My oldest son just turned 4 and you know how every parent is like “cherish every minute, it goes by so fast.” Uh. No. It. Doesn’t. These years have reminded me of when I used to work at a shitty deli and I’d look up at the clock, sure that my shift was almost over and only 10 min had gone by. It’s been the longest 4 years of my life…
So, on the week of my first-born’s 4th birthday, I’m celebrating that I’m finally learning how to be a bad mom.
I taught my son the word “fuck” the other day. He was annoying me. I yelled fuck. He looked at me and smiled right into my eyes and said, “fuck” back. Then he giggled.
Now he sings it around the house “fuck, fuck, fuck, fuck, fucky, fucky-fuck” and he yells from the top of the stairs “where’s my fucking soother?”
I flip-flop between extreme shame and hysterical laughter. The moms on Facebook say this is a normal phase and his preschool teacher told me how sorry she was the other boys at school taught him the word. I accepted her apology.
My husband does the majority of the parenting. I work. I have friends. I’m a leader in my community….blah blah… I spent my first night alone with them a few weeks ago and I woke up to my son peeing on the carpet. “What are you doing?” I whisper-screamed and he responded, “you never put a diaper on my mommy, so I’m peeing of the floor diaper.”
Touché son. Touché.
I’m getting ok with this:
One week ago my second child projectile vomited all over the car and we still haven’t found a moment to clean it up. Every time we go for a drive the kids scream, “it stinks in here, I’m going to puke on the puke.” Thank God(dess) it’s spring and we can drive with the windows rolled down.
At 4 pm every day I come home and lie in bed with a stone on my chest and just focus on my breath. If I don’t do this for 15 minutes I become a monster. Not exaggerating. Like the clouds pass over the moon and the beast is unleashed and I can’t stop till I get blood. Ask my husband.
I’m never going to lose the baby weight and I’ve stopped caring. Every cell in my body has changed and I need the extra room now.
We asked him the other day “what does Daddy to for a living?” and he said “Daddy fixes things” “Well, what does Mommy do for a living?” “mommy is sad” he said.
This crushes me. That already he knows…and it’s true.
I’m sad that my mom is still dead.
I’m sad that I don’t smoke pot anymore.
I’m sad that I’ve weaned myself off the highly addictive anti-anxiety medication my doctor overprescribed me/and I happily kept taking – and now I have to actually feel my feelings.
I’m sad that my best friend has cancer.
I’m sad that there are children in the world that don’t have moms or dads to be sad.
“It’s okay to be sad,” I say to him. “And it’s okay to be angry, and happy and scared, all feelings are ok.”
But I don’t want him to know me as only that. So I take him to the beach and we throw rocks at the seagulls and I let him eat as much dirt as he wants and he says “your beautiful momma” so of course, he gets an ice cream cone.
He’s a smart one.
I went out last night to do a benefit show I told him “I’ll be home to tuck you in” and I wasn’t. He woke up in the morning and said “mama, you said you were gonna tuck me in, where were you?” and it hit me in the chest. Every single word I say. And thing I do. Every single breath I take, he is watching and it matters.
And I thought about why I went out to do the show; to support a cause I believe in (but also to be recognized and affirmed that I’m a human, I’m funny and I’ve still got it, but also (this is the freaky part) so I can keep one foot out the family door. And so when he looked at me and asked me why I had broken my promise to be home by bedtime I realized, I’ve been protecting myself from his love.

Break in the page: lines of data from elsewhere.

-- ==== Sys2Proof/Laws/GoodHostIf.lean ====
section
/-!
SUPPORT. The operations of Machine/HostIf.lean keep the queue and the canonical form (Laws/Good.lean).
-/

namespace Sys2Proof.Machine

set_option linter.unusedTactic false
set_option linter.unreachableTactic false
set_option linter.unusedVariables false

variable {ql : List Instr} {pp qq : Prop} {tv : Nat × Nat × Nat × Nat × Option (Nat × Nat × Nat)} {s : State}

theorem msixFlush_good (h : s.Good ql pp qq tv) :
     (msixFlush s).Good ql pp qq tv := by
  unfold msixFlush
  repeat' (first
    | with_reducible assumption
    | with_reducible apply inc_good
    | with_reducible apply emit_good
    | with_reducible apply foldl_good
    | with_reducible apply foldl_pair_good
    | (intro _ _)
    | intro _
    | dsimp only
    | split
    | with_reducible rfl
    | (fail_if_no_progress (with_reducible refine good_upd ?_ rfl (fun _ => rfl) (fun _ => rfl))))

theorem msixWrite_good (h : s.Good ql pp qq tv) (e : Fin 64) (w v : Nat) :
     (msixWrite e w v s).Good ql pp qq tv := by
  unfold msixWrite
  repeat' (first
    | with_reducible assumption
    | with_reducible apply msixFlush_good
    | (intro _ _)
    | intro _
    | dsimp only
    | split
    | with_reducible rfl
    | (fail_if_no_progress (with_reducible refine good_upd ?_ rfl (fun _ => rfl) (fun _ => rfl))))

theorem msixUnmask_good (h : s.Good ql pp qq tv) (e : Option (Fin 64)) :
     (msixUnmask e s).Good ql pp qq tv := by
  unfold msixUnmask
  repeat' (first
    | with_reducible assumption
    | with_reducible apply put_good
    | with_reducible apply msixFlush_good
    | with_reducible apply msixWrite_good
    | with_reducible refine pair_good (by assumption) ?_
    | with_reducible refine triple_good (by assumption) ?_
    | (intro _ _)
    | intro _
    | dsimp only
    | split
    | with_reducible rfl
    | (fail_if_no_progress (with_reducible refine good_upd ?_ rfl (fun _ => rfl) (fun _ => rfl))))

theorem msixControl_good (h : s.Good ql pp qq tv) (v : Nat) :
     (msixControl v s).Good ql pp qq tv := by
  unfold msixControl
  repeat' (first
    | with_reducible assumption
    | with_reducible apply puts_good
    | with_reducible apply msixFlush_good
    | (intro _ _)
    | intro _
    | dsimp only
    | split
    | with_reducible rfl
    | (fail_if_no_progress (with_reducible refine good_upd ?_ rfl (fun _ => rfl) (fun _ => rfl))))

theorem endpointReset_good (h : s.Good ql pp qq tv) (speed width : Nat) :
     (endpointReset speed width s).Good ql pp qq tv := by
  unfold endpointReset
  repeat' (first
    | with_reducible assumption
    | with_reducible apply puts_good
    | (intro _ _)
    | intro _
    | dsimp only
    | split
    | with_reducible rfl
    | (fail_if_no_progress (with_reducible refine good_upd ?_ rfl (fun _ => rfl) (fun _ => rfl))))

theorem doorbell_good (h : s.Good ql pp qq tv) (r v : Nat) :
     (doorbell r v s).Good ql pp qq tv := by
  unfold doorbell
  repeat' (first
    | with_reducible assumption
    | with_reducible apply when_good
    | with_reducible apply put_good
    | with_reducible apply flag_good
    | with_reducible apply inc_good
    | with_reducible apply evin_good
    | (intro _ _)
    | intro _
    | dsimp only
    | split
    | with_reducible rfl
    | (fail_if_no_progress (with_reducible refine good_upd ?_ rfl (fun _ => rfl) (fun _ => rfl))))

theorem devWrite_good (h : s.Good ql pp qq tv) (d : Fin 12) (r : Fin 16) (v : Nat) :
     (devWrite d r v s).Good ql pp qq tv := by
  unfold devWrite
  repeat' (first
    | with_reducible assumption
    | with_reducible apply flag_good
    | with_reducible apply afterWrites_good
    | (intro _ _)
    | intro _
    | dsimp only
    | split
    | with_reducible rfl
    | (fail_if_no_progress (with_reducible refine good_upd ?_ rfl (fun _ => rfl) (fun _ => rfl))))

theorem hstClear_good (h : s.Good ql pp qq tv) :
     (hstClear s).Good ql pp qq tv := by
  unfold hstClear
  repeat' (first
    | with_reducible assumption
    | with_reducible apply forN_good
    | with_reducible apply put_good
    | (intro _ _)
    | intro _
    | dsimp only
    | split
    | with_reducible rfl
    | (fail_if_no_progress (with_reducible refine good_upd ?_ rfl (fun _ => rfl) (fun _ => rfl))))

end Sys2Proof.Machine
end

I go to an audience of strangers to be clapped for but my son…and his open heart…and longing to be snuggled into bed.
I can’t even.
I can hardly hold the heart-cracking love he offers me. This is what’s been hardest for me to learn as a mom- to accept his unconditional, absolutely pure love. It’s foreign to me, to be wanted and loved simply as a warm body to curl up into.
And sometimes it makes me want to run screaming for the hills…”I don’t deserve you. I don’t deserve this. I’m not good enough yet…”
“I’m so sorry honey” I said “I’m so really, really sorry and thank you for telling me and I promise I’ll be home when I say I’ll be home and you know what, when I came home, I curled into bed with you even though you were sleeping and didn’t notice I was there- I was there. But next time – even if it means leaving the stage mid-sentence, I’ll do what I say. I promise.”
“Ok mama. Can I sit on your lap?”
I’m learning, slowly, to be a bad mom. It’s tough. There’s so much pressure out there to be so good at this crazy ass shit. But I’m trying my best, one day at a time. One breathe at a time. To be myself, and let him see that, and for him to know that mama isn’t perfect, she never will be.
…And that’s a totally normal, to be expected, really good thing.